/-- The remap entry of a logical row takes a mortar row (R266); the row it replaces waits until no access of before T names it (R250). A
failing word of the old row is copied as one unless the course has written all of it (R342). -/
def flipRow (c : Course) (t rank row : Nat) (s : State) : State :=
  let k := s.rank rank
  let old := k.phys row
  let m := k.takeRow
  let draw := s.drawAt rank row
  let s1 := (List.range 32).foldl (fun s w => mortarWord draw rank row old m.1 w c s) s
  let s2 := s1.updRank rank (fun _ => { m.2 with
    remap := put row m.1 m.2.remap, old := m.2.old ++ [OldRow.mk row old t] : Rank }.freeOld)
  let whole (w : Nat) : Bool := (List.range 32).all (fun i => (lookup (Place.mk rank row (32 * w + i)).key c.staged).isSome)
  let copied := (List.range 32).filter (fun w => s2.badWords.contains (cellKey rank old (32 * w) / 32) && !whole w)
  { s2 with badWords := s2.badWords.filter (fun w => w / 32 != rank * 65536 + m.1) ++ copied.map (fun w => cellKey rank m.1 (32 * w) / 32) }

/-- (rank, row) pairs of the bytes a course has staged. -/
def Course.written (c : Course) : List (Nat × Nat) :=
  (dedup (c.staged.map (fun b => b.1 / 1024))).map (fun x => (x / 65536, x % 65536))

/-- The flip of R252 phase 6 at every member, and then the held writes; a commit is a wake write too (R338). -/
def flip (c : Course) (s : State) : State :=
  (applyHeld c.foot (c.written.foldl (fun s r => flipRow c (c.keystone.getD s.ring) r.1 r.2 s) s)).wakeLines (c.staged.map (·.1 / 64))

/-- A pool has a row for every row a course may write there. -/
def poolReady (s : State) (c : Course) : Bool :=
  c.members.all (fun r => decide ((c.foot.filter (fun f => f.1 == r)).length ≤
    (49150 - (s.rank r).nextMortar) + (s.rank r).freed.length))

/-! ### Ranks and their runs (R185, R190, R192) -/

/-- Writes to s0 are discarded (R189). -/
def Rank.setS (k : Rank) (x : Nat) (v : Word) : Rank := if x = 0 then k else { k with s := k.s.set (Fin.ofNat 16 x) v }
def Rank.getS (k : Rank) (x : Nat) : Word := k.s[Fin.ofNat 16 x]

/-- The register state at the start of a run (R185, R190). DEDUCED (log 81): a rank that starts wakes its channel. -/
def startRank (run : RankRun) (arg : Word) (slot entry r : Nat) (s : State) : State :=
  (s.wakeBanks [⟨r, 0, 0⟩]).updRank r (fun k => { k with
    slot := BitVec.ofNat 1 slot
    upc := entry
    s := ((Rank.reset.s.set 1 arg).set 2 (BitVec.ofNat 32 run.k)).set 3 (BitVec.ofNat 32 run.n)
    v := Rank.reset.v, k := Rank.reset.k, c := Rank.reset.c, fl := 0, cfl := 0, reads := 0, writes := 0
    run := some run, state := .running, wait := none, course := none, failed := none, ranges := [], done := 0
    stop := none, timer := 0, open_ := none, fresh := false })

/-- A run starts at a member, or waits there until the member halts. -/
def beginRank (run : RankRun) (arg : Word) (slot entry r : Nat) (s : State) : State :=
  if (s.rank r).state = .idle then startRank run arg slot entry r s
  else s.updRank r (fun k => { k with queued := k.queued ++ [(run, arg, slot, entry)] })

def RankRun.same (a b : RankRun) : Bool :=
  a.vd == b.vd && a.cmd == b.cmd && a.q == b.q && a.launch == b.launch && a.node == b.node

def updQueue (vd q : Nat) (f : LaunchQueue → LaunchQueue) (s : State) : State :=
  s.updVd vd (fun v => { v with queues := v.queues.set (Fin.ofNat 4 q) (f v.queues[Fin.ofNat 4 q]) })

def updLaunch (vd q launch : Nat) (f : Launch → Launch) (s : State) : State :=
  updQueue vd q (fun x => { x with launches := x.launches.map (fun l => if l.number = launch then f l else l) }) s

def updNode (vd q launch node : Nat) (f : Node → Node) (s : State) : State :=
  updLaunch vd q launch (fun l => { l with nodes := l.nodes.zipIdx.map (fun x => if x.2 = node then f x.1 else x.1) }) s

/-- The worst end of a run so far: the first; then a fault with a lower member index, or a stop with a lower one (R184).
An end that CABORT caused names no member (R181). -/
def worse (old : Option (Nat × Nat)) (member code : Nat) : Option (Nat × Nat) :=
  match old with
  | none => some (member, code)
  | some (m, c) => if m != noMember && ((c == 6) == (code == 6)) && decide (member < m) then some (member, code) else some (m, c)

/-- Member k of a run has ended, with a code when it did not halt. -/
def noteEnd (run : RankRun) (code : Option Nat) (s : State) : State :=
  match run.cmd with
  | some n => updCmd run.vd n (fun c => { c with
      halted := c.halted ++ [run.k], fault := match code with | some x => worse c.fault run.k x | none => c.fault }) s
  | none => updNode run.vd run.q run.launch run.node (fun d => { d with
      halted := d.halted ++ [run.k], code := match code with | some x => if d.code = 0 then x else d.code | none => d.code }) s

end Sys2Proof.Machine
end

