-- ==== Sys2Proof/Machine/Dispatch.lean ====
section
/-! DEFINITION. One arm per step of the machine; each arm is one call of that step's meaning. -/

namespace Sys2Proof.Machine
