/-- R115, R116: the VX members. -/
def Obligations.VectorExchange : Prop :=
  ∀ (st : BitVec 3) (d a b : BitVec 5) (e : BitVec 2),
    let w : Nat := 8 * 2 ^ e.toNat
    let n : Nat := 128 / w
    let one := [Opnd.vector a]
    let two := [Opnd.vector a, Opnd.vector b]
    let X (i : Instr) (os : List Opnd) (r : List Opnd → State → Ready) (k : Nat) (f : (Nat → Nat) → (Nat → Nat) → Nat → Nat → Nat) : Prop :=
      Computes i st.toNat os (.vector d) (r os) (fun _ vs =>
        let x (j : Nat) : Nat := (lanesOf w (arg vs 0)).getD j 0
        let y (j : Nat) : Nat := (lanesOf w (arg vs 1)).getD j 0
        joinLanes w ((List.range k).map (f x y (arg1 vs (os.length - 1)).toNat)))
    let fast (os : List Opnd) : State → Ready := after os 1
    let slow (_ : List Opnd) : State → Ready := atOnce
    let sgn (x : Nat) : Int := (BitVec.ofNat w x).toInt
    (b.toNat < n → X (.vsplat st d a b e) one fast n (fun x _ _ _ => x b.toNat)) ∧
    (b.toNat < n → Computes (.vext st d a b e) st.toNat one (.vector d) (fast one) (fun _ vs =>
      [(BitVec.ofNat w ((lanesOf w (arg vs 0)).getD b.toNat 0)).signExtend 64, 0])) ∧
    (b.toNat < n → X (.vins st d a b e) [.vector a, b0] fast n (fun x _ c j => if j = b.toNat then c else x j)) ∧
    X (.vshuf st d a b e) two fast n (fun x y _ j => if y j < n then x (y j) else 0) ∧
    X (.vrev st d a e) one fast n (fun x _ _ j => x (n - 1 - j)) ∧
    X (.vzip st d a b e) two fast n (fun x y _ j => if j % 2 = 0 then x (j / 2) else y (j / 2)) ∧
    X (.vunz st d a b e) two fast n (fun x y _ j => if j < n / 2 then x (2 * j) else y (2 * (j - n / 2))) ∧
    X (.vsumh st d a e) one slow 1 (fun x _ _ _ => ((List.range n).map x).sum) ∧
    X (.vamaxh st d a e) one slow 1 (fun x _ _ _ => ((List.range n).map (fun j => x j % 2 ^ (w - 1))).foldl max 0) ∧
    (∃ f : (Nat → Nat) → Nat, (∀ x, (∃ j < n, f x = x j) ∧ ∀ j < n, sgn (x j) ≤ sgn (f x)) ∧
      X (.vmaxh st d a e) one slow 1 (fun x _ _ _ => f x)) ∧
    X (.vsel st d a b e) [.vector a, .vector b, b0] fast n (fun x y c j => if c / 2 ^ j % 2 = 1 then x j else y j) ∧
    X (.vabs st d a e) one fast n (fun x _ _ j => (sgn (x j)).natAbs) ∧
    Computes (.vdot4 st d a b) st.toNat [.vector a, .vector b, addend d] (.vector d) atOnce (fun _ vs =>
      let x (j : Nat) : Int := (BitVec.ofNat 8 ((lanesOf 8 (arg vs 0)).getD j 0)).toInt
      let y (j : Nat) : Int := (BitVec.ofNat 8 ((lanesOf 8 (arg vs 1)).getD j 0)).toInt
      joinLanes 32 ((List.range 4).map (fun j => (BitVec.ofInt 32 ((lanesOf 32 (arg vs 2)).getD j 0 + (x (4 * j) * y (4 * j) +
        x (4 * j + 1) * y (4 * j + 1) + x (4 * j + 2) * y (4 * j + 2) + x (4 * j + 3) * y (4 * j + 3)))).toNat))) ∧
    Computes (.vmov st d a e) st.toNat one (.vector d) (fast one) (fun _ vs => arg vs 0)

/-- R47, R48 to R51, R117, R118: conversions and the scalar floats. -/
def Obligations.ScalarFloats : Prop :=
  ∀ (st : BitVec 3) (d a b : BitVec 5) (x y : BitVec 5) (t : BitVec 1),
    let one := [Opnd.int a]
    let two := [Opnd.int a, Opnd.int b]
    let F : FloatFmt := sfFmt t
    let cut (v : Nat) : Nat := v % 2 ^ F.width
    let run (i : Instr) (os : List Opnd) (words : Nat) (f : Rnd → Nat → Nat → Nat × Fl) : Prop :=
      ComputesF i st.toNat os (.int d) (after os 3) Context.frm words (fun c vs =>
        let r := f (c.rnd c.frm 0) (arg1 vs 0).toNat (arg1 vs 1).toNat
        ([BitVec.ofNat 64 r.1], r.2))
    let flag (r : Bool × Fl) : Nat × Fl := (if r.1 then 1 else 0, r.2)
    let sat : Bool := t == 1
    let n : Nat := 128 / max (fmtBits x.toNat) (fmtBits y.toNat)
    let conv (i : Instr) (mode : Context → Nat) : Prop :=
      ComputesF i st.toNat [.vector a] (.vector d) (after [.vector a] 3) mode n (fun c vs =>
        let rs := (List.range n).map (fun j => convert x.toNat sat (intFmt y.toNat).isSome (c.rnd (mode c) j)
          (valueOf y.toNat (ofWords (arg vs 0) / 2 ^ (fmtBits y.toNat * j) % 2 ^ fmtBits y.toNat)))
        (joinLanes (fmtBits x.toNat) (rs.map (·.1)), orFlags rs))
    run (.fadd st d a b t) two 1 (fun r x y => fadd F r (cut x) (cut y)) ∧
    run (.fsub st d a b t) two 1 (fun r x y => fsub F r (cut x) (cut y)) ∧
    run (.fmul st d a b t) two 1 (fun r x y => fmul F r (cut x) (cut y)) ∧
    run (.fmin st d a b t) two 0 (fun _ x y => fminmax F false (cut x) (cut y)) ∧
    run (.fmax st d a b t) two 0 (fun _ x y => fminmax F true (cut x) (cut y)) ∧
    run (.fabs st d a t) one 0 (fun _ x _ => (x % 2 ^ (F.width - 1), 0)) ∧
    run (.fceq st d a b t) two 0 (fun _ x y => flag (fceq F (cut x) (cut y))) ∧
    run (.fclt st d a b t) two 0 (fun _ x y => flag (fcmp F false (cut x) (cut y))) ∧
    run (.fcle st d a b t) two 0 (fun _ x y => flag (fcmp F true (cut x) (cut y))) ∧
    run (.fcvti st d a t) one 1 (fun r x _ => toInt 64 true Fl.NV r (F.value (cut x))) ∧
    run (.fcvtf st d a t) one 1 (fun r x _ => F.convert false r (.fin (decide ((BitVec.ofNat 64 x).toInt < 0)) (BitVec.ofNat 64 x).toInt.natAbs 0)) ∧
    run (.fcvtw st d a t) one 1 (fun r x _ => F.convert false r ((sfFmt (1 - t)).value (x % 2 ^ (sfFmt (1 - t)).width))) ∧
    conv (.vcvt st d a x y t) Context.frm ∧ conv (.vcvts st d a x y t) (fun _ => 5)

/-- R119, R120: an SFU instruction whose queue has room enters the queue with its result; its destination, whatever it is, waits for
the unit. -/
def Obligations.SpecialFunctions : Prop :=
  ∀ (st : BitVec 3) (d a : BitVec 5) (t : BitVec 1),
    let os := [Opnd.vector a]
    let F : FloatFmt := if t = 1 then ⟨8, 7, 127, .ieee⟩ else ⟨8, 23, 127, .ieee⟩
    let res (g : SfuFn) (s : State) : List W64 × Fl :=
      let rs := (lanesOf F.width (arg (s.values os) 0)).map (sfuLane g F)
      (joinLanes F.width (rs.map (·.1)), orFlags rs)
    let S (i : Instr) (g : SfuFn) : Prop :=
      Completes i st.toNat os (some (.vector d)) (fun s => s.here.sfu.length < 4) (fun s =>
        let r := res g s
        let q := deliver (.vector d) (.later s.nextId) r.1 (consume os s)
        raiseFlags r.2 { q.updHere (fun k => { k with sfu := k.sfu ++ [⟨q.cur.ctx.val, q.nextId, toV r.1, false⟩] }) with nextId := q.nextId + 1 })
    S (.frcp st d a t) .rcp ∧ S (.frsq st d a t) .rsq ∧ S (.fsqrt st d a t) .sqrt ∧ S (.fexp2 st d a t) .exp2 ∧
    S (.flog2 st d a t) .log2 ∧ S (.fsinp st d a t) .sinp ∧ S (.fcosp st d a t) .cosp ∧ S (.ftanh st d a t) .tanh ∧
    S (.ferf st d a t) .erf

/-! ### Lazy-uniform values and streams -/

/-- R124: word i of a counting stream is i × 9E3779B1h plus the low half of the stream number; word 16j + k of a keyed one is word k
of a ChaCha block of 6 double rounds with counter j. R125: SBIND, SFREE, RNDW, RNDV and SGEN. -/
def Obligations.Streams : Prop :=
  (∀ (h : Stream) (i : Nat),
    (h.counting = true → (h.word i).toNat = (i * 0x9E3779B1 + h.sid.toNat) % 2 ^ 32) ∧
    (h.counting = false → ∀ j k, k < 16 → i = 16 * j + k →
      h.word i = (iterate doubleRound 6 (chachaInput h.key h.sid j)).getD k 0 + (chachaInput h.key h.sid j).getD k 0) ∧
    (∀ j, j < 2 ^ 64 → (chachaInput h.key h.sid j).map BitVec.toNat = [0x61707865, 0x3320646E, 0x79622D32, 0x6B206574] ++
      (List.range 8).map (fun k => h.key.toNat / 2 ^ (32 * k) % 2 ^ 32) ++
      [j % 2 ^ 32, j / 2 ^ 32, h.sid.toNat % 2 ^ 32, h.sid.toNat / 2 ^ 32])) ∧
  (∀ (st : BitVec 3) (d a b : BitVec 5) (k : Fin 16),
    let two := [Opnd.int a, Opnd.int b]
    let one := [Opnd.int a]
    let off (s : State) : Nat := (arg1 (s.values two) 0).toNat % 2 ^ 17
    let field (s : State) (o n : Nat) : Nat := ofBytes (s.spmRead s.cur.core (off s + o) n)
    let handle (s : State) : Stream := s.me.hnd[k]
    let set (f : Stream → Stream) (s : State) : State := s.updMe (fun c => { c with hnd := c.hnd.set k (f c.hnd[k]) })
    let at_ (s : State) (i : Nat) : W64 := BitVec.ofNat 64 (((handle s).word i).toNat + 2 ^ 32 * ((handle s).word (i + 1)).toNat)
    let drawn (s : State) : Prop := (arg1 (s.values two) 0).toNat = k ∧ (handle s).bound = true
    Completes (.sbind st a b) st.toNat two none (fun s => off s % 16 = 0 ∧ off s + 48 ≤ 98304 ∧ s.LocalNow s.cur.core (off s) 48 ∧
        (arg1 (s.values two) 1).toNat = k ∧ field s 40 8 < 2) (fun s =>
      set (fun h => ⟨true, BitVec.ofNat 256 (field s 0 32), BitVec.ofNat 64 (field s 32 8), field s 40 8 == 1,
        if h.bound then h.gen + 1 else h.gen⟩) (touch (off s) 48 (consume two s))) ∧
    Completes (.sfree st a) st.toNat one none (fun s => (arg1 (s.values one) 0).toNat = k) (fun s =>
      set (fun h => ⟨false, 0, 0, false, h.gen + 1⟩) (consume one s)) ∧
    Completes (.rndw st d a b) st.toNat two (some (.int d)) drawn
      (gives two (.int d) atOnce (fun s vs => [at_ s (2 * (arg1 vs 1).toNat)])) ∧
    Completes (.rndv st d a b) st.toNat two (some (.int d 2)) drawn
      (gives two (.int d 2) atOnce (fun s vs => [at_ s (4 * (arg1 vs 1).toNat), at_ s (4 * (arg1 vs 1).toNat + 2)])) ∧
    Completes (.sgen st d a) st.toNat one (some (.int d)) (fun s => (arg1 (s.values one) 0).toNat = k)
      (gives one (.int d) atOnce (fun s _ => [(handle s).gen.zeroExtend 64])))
* * *
What the task requires: Return only the lines between the one holding "let off (s : State)" and the one holding "let at_ (s : State)", inclusive, exactly as they appear above.

Solution for this exercise:
    let off (s : State) : Nat := (arg1 (s.values two) 0).toNat % 2 ^ 17
    let field (s : State) (o n : Nat) : Nat := ofBytes (s.spmRead s.cur.core (off s + o) n)
    let handle (s : State) : Stream := s.me.hnd[k]
    let set (f : Stream → Stream) (s : State) : State := s.updMe (fun c => { c with hnd := c.hnd.set k (f c.hnd[k]) })
    let at_ (s : State) (i : Nat) : W64 := BitVec.ofNat 64 (((handle s).word i).toNat + 2 ^ 32 * ((handle s).word (i + 1)).toNat)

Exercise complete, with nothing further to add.